___ Provided records

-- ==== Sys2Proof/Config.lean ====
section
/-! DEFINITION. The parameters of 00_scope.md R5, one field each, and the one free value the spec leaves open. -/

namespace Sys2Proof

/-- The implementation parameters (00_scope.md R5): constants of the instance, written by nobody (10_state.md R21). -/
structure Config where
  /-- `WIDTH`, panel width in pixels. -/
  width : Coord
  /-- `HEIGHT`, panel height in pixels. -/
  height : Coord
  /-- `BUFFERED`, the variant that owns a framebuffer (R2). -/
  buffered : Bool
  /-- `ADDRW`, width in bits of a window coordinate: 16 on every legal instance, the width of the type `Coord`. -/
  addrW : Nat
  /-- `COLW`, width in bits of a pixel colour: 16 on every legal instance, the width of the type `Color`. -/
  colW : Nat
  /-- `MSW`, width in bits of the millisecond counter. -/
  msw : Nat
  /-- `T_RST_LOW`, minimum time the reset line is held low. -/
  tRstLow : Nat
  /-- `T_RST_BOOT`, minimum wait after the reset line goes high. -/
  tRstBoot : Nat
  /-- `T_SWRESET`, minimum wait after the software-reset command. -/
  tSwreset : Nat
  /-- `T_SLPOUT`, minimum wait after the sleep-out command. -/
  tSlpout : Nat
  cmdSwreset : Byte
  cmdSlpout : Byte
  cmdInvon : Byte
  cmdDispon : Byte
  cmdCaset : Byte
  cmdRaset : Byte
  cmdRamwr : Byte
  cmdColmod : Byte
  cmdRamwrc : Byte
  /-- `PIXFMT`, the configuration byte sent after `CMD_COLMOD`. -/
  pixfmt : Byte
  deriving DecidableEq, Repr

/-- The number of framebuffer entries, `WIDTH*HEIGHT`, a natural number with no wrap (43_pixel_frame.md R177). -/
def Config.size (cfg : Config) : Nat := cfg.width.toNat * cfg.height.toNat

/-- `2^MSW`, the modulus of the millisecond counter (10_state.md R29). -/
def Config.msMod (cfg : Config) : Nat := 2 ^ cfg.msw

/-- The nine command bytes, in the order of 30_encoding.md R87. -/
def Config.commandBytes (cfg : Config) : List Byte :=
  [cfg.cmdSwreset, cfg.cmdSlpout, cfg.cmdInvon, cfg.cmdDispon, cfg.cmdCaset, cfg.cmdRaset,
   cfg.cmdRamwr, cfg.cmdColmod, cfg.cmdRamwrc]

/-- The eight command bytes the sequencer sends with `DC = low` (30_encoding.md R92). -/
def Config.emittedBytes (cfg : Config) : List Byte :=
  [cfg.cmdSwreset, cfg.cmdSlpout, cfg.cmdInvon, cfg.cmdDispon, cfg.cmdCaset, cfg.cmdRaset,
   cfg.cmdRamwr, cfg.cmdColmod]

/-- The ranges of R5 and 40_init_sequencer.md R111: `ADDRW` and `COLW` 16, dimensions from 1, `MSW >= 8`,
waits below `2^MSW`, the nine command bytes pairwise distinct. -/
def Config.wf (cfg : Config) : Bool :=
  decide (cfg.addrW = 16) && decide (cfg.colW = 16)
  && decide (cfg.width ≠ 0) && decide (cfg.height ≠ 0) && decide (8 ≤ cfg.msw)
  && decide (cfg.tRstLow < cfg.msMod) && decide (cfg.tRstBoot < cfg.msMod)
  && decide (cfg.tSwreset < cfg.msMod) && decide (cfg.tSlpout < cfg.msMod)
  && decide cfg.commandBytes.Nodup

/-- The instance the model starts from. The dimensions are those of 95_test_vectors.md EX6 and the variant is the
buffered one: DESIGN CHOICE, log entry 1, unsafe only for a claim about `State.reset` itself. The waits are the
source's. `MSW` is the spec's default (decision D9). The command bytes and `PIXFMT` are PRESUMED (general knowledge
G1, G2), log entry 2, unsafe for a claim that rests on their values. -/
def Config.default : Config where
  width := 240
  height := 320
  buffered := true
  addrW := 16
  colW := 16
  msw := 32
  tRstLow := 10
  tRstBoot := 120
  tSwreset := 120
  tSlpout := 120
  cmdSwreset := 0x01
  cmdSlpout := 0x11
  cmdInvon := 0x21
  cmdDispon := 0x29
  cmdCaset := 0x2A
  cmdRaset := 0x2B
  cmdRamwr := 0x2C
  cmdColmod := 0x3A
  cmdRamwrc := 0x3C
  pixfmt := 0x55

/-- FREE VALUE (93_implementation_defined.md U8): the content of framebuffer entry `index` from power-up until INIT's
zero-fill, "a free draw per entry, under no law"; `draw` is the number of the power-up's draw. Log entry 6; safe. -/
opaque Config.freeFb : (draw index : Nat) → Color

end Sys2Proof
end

______
___ Provided records

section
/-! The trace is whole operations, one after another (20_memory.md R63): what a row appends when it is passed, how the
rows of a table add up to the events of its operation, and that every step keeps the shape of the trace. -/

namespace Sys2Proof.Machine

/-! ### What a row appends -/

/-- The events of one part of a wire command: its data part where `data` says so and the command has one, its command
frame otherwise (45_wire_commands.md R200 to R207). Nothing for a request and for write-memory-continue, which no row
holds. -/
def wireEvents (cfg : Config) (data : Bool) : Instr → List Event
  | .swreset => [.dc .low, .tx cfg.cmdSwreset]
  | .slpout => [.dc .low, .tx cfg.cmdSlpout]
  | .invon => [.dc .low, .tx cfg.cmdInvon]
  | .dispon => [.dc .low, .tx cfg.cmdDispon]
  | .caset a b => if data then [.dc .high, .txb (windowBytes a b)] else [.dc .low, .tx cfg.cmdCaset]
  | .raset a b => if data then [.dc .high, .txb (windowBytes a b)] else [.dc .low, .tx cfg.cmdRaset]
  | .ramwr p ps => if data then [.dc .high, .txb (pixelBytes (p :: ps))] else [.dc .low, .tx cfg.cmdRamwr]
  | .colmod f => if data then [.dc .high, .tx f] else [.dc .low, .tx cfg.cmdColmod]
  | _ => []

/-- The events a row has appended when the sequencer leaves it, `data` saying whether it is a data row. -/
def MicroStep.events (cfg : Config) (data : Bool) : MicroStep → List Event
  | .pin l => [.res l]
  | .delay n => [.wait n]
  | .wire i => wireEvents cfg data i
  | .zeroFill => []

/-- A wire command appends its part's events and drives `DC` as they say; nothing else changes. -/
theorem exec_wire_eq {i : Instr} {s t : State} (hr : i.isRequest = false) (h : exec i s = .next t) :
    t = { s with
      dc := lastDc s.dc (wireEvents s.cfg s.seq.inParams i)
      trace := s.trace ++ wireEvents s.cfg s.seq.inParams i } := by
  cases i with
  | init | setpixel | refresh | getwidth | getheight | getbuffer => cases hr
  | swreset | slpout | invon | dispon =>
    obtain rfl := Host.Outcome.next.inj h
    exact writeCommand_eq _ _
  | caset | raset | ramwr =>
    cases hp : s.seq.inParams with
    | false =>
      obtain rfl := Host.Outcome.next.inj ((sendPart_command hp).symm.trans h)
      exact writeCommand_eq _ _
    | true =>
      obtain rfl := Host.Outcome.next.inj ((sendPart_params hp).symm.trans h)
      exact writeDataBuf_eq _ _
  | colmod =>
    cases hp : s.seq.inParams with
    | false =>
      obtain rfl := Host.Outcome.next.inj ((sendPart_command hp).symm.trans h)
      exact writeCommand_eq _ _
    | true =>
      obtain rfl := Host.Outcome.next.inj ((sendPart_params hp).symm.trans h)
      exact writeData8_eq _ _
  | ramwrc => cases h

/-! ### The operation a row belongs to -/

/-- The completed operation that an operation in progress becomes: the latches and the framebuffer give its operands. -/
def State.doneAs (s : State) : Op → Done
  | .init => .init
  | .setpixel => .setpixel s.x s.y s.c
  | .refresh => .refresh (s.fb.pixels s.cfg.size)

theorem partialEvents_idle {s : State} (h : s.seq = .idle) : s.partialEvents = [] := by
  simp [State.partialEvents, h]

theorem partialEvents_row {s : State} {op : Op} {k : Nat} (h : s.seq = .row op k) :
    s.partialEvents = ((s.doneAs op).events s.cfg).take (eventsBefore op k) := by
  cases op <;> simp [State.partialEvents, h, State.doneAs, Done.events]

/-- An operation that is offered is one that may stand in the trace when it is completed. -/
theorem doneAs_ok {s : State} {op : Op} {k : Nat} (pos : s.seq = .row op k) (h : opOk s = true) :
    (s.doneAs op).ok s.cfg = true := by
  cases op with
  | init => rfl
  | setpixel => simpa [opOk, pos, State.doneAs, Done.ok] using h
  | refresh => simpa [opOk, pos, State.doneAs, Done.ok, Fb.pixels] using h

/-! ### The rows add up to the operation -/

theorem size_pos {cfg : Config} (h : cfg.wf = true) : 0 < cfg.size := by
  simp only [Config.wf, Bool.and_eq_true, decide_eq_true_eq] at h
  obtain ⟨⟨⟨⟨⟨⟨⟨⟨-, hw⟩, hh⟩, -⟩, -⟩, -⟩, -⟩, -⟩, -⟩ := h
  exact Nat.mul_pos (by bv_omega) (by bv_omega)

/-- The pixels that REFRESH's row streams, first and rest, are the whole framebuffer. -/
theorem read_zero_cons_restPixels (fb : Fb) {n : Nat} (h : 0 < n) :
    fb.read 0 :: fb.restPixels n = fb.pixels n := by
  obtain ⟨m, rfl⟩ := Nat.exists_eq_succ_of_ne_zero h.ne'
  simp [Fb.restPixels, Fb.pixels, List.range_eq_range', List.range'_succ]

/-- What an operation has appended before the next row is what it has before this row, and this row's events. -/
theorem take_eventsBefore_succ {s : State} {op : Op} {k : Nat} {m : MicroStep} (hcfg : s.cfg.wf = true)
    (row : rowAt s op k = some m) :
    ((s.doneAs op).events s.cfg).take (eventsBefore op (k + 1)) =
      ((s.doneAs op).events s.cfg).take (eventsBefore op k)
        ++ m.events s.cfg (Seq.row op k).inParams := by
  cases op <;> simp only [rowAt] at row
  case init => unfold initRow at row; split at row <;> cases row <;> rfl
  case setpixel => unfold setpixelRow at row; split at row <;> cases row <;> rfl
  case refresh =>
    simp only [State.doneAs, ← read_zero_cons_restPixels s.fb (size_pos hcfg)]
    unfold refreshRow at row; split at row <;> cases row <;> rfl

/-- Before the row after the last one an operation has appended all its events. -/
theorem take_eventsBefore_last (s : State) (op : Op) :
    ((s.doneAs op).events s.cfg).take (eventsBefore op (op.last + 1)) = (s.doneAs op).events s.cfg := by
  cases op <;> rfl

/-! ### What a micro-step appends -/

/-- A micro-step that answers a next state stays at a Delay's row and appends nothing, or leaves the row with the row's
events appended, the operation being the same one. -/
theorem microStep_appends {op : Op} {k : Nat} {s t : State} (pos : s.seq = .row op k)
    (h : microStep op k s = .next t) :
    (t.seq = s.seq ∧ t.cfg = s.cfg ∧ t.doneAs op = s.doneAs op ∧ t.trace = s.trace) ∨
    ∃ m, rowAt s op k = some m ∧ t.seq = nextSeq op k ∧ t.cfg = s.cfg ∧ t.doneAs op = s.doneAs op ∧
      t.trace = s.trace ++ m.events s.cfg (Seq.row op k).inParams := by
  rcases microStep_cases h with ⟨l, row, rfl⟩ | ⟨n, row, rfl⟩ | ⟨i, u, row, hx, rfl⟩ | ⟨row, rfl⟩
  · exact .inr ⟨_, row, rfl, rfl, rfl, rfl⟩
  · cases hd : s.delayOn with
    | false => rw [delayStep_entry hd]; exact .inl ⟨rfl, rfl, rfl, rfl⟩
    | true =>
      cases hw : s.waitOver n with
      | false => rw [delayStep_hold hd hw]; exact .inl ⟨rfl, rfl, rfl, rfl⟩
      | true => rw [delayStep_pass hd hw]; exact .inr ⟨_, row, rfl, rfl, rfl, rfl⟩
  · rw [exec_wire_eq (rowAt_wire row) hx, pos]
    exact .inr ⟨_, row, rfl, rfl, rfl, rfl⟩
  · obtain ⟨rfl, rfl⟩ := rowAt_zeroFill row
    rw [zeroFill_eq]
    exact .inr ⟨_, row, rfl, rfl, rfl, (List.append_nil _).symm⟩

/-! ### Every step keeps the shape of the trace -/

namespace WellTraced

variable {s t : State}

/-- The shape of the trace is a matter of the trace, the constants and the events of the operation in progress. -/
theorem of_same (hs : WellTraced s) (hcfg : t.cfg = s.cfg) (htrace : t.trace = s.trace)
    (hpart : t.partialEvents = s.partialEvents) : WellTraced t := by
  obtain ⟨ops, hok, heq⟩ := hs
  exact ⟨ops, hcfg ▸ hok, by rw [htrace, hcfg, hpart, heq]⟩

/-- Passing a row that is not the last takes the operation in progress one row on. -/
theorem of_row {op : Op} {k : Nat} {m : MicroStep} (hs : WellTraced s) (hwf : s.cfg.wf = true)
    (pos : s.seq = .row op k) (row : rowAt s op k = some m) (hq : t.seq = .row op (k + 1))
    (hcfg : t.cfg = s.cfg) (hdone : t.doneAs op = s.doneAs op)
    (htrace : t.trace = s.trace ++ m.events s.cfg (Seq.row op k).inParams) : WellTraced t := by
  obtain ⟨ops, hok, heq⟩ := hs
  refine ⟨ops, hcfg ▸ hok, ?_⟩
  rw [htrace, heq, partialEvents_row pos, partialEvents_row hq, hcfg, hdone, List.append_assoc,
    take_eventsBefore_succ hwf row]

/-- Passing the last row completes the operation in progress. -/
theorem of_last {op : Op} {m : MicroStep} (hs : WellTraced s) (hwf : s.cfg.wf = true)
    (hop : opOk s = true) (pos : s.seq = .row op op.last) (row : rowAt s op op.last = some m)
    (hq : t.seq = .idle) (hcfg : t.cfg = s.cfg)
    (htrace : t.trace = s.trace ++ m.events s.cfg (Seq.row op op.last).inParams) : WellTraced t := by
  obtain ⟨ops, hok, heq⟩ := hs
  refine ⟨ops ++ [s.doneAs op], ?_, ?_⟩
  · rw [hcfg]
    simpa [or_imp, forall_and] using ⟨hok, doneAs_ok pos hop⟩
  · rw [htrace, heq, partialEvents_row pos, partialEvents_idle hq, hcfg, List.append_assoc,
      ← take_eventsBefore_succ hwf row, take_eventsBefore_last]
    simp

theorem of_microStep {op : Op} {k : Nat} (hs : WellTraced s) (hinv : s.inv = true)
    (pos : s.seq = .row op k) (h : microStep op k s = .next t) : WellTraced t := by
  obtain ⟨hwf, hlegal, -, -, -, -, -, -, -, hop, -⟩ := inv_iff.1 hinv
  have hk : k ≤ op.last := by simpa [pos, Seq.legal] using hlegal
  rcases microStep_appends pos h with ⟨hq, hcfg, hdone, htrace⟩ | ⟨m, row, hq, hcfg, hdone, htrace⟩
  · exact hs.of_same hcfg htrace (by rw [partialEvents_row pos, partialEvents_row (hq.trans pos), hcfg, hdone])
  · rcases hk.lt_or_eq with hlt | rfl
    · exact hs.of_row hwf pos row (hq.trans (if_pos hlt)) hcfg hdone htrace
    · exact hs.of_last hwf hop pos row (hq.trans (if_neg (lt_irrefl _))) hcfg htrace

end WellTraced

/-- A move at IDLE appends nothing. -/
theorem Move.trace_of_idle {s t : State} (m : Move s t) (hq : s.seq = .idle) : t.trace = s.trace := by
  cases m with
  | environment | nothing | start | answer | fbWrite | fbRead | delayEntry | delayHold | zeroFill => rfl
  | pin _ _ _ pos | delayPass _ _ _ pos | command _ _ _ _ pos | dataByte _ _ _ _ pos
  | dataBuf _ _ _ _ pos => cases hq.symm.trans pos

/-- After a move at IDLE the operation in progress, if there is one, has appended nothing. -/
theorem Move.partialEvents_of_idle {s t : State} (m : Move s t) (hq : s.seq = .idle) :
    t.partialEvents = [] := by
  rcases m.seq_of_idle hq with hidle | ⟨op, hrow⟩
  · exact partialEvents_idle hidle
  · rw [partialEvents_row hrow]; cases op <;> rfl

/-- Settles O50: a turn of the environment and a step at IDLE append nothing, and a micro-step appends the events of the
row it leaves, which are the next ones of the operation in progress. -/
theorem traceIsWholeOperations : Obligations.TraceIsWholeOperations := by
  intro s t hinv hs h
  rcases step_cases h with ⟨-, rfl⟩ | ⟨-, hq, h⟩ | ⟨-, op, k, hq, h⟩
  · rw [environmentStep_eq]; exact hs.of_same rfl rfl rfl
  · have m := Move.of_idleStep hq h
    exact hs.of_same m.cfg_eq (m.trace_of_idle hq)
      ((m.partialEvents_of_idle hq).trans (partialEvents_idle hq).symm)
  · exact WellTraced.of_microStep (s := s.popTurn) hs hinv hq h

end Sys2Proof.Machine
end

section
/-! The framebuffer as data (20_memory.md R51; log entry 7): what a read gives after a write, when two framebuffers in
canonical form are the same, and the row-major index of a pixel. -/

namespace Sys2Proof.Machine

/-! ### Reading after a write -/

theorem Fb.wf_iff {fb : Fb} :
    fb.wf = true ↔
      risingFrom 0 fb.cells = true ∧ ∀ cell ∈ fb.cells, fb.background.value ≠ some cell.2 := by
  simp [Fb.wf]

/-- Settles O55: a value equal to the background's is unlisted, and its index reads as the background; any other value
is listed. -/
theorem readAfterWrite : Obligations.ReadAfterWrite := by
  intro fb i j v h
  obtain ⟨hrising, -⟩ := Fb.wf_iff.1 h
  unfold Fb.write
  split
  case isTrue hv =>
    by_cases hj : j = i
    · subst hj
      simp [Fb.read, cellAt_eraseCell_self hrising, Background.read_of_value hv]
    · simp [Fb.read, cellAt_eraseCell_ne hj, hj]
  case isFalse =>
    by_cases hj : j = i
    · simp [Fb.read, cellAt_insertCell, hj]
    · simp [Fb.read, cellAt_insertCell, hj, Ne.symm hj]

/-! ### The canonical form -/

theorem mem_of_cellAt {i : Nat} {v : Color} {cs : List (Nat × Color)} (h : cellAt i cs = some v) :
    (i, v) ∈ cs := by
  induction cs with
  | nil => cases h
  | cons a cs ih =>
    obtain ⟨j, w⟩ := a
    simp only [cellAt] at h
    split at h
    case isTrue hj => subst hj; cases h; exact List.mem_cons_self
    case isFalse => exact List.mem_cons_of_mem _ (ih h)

______
___ Provided records

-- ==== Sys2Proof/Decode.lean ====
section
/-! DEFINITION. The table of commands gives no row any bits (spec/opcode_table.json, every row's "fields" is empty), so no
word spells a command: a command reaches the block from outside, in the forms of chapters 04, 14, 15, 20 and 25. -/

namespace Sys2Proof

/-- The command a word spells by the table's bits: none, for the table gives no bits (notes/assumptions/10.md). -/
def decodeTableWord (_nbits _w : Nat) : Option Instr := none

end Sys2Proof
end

______

:: Problem statement ::
Please make an exact copy of the lines above from the line with "width := 240" through the line with "cmdRaset := 0x2B", both ends included.

:: Answer box ::
  width := 240
  height := 320
  buffered := true
  addrW := 16
  colW := 16
  msw := 32
  tRstLow := 10
  tRstBoot := 120
  tSwreset := 120
  tSlpout := 120
  cmdSwreset := 0x01
  cmdSlpout := 0x11
  cmdInvon := 0x21
  cmdDispon := 0x29
  cmdCaset := 0x2A
  cmdRaset := 0x2B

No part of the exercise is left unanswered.